#### [THE TASK]
How many lines in the data below have the string "retired"? Reply with the number alone.

Dataset excerpts
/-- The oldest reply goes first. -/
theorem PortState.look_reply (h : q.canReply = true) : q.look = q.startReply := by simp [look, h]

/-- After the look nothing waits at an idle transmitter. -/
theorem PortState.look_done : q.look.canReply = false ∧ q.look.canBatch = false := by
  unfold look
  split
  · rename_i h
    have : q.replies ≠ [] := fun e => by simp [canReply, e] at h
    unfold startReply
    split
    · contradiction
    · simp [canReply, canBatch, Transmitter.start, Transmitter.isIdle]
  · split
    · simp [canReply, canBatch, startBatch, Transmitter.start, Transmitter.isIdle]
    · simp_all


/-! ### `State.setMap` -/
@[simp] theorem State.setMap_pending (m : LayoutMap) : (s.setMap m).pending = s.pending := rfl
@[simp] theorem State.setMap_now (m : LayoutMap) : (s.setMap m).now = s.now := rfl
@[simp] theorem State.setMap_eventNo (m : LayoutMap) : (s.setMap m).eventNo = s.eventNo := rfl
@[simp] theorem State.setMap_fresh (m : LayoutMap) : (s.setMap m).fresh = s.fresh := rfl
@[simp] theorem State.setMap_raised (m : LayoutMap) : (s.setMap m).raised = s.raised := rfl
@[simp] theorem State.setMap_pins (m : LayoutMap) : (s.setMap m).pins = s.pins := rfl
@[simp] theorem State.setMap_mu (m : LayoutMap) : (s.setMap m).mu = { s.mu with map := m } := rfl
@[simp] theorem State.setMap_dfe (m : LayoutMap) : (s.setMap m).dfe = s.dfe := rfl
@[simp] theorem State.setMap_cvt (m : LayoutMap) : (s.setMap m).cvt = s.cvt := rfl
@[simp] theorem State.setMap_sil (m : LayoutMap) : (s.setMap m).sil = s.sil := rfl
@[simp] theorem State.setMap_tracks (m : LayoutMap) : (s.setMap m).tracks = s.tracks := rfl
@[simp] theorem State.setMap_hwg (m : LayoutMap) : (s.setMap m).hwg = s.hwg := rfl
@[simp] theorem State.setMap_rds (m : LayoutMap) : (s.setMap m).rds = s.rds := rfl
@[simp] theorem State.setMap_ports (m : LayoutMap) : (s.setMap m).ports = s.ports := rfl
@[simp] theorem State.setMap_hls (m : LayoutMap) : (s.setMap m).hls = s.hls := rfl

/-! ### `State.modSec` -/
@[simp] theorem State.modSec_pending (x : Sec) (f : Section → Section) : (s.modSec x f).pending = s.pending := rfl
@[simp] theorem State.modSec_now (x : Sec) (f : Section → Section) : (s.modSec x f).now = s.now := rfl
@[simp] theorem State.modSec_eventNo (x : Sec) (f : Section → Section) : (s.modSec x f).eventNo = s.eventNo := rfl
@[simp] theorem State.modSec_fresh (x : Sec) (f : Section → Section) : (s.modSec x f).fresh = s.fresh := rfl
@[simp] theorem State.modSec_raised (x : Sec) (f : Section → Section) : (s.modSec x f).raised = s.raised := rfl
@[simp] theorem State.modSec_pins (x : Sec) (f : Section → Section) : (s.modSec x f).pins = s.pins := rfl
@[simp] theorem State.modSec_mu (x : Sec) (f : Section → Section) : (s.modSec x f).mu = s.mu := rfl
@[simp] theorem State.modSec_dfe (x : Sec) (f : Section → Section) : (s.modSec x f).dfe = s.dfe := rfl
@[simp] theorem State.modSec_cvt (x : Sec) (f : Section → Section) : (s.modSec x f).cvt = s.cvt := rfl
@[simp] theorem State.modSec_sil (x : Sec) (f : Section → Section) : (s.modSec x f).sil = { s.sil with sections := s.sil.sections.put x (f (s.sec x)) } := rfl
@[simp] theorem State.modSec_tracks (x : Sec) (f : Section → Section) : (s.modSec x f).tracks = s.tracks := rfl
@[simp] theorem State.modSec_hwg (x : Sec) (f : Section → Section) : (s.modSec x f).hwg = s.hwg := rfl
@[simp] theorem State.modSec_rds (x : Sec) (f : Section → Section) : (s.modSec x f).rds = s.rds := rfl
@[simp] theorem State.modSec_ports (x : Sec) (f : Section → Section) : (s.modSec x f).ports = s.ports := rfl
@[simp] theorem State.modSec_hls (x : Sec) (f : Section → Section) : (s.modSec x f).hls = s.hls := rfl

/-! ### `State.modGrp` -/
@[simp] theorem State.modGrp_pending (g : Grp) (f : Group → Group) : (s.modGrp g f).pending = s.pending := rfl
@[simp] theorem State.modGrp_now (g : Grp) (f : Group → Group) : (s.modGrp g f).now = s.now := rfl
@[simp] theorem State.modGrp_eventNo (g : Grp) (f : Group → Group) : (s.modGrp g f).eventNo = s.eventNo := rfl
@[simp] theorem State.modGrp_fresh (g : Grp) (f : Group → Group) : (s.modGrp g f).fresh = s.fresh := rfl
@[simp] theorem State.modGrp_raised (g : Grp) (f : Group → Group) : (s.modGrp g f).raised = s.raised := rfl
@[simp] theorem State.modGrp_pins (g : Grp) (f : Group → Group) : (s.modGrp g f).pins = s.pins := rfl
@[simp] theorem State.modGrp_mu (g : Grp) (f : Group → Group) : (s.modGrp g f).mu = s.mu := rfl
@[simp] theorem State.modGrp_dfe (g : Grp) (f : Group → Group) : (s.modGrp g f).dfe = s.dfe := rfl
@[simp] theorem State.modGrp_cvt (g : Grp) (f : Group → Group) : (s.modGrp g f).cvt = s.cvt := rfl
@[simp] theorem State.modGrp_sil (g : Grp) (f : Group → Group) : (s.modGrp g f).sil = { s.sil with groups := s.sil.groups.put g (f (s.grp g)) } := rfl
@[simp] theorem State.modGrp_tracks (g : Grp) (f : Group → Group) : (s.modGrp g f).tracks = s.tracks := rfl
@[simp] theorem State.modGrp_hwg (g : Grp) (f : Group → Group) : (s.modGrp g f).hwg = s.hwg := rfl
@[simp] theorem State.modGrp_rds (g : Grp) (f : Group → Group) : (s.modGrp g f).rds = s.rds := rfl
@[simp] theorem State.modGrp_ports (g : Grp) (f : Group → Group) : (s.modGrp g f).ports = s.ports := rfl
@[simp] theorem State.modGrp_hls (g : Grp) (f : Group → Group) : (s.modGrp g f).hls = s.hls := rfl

==

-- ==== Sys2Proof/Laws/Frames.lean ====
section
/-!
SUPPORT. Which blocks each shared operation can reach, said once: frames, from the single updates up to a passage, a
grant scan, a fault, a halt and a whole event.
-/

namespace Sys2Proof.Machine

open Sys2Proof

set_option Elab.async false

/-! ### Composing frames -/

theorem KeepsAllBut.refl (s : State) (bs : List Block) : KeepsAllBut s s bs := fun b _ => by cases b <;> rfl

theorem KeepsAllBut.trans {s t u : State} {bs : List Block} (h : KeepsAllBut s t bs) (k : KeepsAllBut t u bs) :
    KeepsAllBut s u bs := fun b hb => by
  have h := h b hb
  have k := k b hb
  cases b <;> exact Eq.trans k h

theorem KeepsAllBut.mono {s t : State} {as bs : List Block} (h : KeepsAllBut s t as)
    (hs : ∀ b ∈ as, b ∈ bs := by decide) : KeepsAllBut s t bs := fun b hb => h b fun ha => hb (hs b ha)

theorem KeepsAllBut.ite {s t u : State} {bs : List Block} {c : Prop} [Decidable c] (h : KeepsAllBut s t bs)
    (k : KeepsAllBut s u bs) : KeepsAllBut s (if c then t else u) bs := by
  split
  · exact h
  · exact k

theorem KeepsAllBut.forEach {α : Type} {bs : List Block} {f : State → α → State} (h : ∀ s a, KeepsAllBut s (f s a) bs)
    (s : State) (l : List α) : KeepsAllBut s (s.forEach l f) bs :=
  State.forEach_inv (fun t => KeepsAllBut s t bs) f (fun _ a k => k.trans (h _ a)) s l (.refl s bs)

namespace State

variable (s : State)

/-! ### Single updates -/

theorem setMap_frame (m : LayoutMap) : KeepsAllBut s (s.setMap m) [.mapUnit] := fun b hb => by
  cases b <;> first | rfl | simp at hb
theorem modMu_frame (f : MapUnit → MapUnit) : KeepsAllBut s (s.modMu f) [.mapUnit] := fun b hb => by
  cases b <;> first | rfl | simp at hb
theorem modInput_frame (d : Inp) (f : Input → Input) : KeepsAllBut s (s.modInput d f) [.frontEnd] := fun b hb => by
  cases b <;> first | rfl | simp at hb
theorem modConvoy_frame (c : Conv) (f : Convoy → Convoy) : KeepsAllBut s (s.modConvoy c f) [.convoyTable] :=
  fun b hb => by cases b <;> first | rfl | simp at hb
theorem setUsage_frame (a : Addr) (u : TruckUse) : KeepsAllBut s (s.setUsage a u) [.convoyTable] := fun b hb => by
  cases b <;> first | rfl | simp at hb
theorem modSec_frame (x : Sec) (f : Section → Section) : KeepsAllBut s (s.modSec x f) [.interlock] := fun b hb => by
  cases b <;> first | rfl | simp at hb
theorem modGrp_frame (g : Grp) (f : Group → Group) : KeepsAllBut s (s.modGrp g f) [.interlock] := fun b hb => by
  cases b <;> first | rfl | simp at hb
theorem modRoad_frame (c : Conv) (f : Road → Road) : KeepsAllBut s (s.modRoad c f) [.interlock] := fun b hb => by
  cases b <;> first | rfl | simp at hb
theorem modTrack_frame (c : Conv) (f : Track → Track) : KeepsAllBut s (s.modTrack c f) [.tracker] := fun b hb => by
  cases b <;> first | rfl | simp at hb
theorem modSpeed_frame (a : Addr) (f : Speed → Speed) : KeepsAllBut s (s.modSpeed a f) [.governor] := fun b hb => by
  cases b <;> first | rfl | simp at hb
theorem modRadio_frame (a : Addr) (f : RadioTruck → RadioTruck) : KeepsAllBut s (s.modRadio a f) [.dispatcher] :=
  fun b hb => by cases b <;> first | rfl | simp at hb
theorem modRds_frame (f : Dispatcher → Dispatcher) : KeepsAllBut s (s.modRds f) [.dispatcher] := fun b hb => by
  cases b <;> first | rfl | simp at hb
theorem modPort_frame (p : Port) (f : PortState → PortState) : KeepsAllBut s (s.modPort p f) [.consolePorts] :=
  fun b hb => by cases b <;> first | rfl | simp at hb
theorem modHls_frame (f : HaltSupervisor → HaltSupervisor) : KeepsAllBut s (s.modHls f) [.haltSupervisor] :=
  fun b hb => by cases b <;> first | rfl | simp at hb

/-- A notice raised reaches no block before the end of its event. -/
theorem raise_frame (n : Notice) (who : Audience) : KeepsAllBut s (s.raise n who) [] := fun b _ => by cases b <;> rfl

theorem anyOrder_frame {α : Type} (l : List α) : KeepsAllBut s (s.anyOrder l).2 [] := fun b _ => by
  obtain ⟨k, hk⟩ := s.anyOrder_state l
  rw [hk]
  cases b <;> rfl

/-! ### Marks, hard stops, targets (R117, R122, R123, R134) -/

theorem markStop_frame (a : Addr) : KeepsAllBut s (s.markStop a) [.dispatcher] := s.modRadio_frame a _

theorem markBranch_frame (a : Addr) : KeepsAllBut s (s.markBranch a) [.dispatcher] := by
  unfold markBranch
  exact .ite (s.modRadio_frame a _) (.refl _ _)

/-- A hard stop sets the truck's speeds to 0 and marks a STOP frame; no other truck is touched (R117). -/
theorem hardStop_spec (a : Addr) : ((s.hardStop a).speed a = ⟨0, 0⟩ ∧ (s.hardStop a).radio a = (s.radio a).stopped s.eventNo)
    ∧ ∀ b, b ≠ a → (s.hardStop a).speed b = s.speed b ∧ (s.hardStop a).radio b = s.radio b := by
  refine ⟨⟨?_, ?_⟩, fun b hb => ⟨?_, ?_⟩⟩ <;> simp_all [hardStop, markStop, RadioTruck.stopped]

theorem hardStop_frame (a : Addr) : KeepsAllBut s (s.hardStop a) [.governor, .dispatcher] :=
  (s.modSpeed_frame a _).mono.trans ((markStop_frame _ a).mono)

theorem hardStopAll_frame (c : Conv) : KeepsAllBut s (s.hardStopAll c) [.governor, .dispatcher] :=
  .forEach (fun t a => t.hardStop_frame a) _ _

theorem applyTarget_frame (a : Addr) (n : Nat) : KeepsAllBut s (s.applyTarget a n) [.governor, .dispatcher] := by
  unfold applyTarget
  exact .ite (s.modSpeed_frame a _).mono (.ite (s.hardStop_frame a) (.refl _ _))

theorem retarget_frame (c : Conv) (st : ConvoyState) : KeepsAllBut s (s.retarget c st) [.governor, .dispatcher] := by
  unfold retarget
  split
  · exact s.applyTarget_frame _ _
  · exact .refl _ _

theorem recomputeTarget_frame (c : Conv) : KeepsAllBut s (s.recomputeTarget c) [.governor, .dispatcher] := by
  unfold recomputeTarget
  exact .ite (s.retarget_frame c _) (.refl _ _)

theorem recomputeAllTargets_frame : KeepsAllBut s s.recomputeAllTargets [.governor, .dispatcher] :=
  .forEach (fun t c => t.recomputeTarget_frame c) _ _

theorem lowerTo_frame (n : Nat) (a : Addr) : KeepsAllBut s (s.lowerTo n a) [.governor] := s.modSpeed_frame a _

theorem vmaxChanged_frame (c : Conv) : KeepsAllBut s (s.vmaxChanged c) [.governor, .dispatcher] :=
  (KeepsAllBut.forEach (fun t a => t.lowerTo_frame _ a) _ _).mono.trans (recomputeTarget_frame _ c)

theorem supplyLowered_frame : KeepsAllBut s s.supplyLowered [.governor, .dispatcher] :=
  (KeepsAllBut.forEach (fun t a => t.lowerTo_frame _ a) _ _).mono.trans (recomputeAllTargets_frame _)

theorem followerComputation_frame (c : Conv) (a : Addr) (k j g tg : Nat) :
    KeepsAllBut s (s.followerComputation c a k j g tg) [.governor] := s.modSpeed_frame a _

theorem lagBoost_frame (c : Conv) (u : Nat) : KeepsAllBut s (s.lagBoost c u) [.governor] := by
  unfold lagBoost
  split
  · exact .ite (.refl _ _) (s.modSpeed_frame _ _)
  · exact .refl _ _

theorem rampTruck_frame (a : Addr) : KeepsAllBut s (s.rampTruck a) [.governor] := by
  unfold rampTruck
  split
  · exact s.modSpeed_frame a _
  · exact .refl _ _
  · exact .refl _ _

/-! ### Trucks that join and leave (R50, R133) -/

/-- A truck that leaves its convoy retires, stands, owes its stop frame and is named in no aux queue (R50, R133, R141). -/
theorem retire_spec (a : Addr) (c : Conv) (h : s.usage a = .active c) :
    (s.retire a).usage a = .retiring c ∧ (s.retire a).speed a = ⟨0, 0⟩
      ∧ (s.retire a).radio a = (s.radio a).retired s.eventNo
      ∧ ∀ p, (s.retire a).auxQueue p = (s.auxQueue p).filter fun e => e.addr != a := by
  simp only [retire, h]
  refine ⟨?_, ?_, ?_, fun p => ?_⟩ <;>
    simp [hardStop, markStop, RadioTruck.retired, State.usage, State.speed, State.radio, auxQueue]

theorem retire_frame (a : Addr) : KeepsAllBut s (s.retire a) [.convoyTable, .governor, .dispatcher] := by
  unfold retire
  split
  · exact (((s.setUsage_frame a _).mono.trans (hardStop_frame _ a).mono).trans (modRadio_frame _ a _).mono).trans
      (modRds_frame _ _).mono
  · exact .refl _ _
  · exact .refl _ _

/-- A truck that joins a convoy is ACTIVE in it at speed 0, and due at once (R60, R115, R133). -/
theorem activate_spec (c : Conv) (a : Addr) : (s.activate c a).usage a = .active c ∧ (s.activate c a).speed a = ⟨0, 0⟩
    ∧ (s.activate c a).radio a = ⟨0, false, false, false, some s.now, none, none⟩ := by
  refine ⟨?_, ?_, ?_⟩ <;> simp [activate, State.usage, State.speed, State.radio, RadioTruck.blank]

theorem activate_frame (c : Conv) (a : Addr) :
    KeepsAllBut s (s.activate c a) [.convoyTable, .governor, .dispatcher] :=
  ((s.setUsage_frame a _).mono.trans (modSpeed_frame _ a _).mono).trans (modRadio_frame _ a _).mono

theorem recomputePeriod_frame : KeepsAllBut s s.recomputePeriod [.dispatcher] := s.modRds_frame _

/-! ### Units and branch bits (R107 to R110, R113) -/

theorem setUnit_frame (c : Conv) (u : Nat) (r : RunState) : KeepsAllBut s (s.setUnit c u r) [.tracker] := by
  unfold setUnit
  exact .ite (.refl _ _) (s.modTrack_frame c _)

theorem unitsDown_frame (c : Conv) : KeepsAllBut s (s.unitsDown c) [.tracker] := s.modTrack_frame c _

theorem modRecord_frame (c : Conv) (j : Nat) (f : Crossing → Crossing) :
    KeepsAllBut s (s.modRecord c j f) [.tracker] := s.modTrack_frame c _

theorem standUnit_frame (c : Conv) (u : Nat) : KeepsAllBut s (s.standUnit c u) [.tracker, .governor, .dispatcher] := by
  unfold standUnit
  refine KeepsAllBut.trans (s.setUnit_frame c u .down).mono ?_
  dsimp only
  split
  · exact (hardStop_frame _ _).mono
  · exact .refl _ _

#### [ANSWER SPACE]
2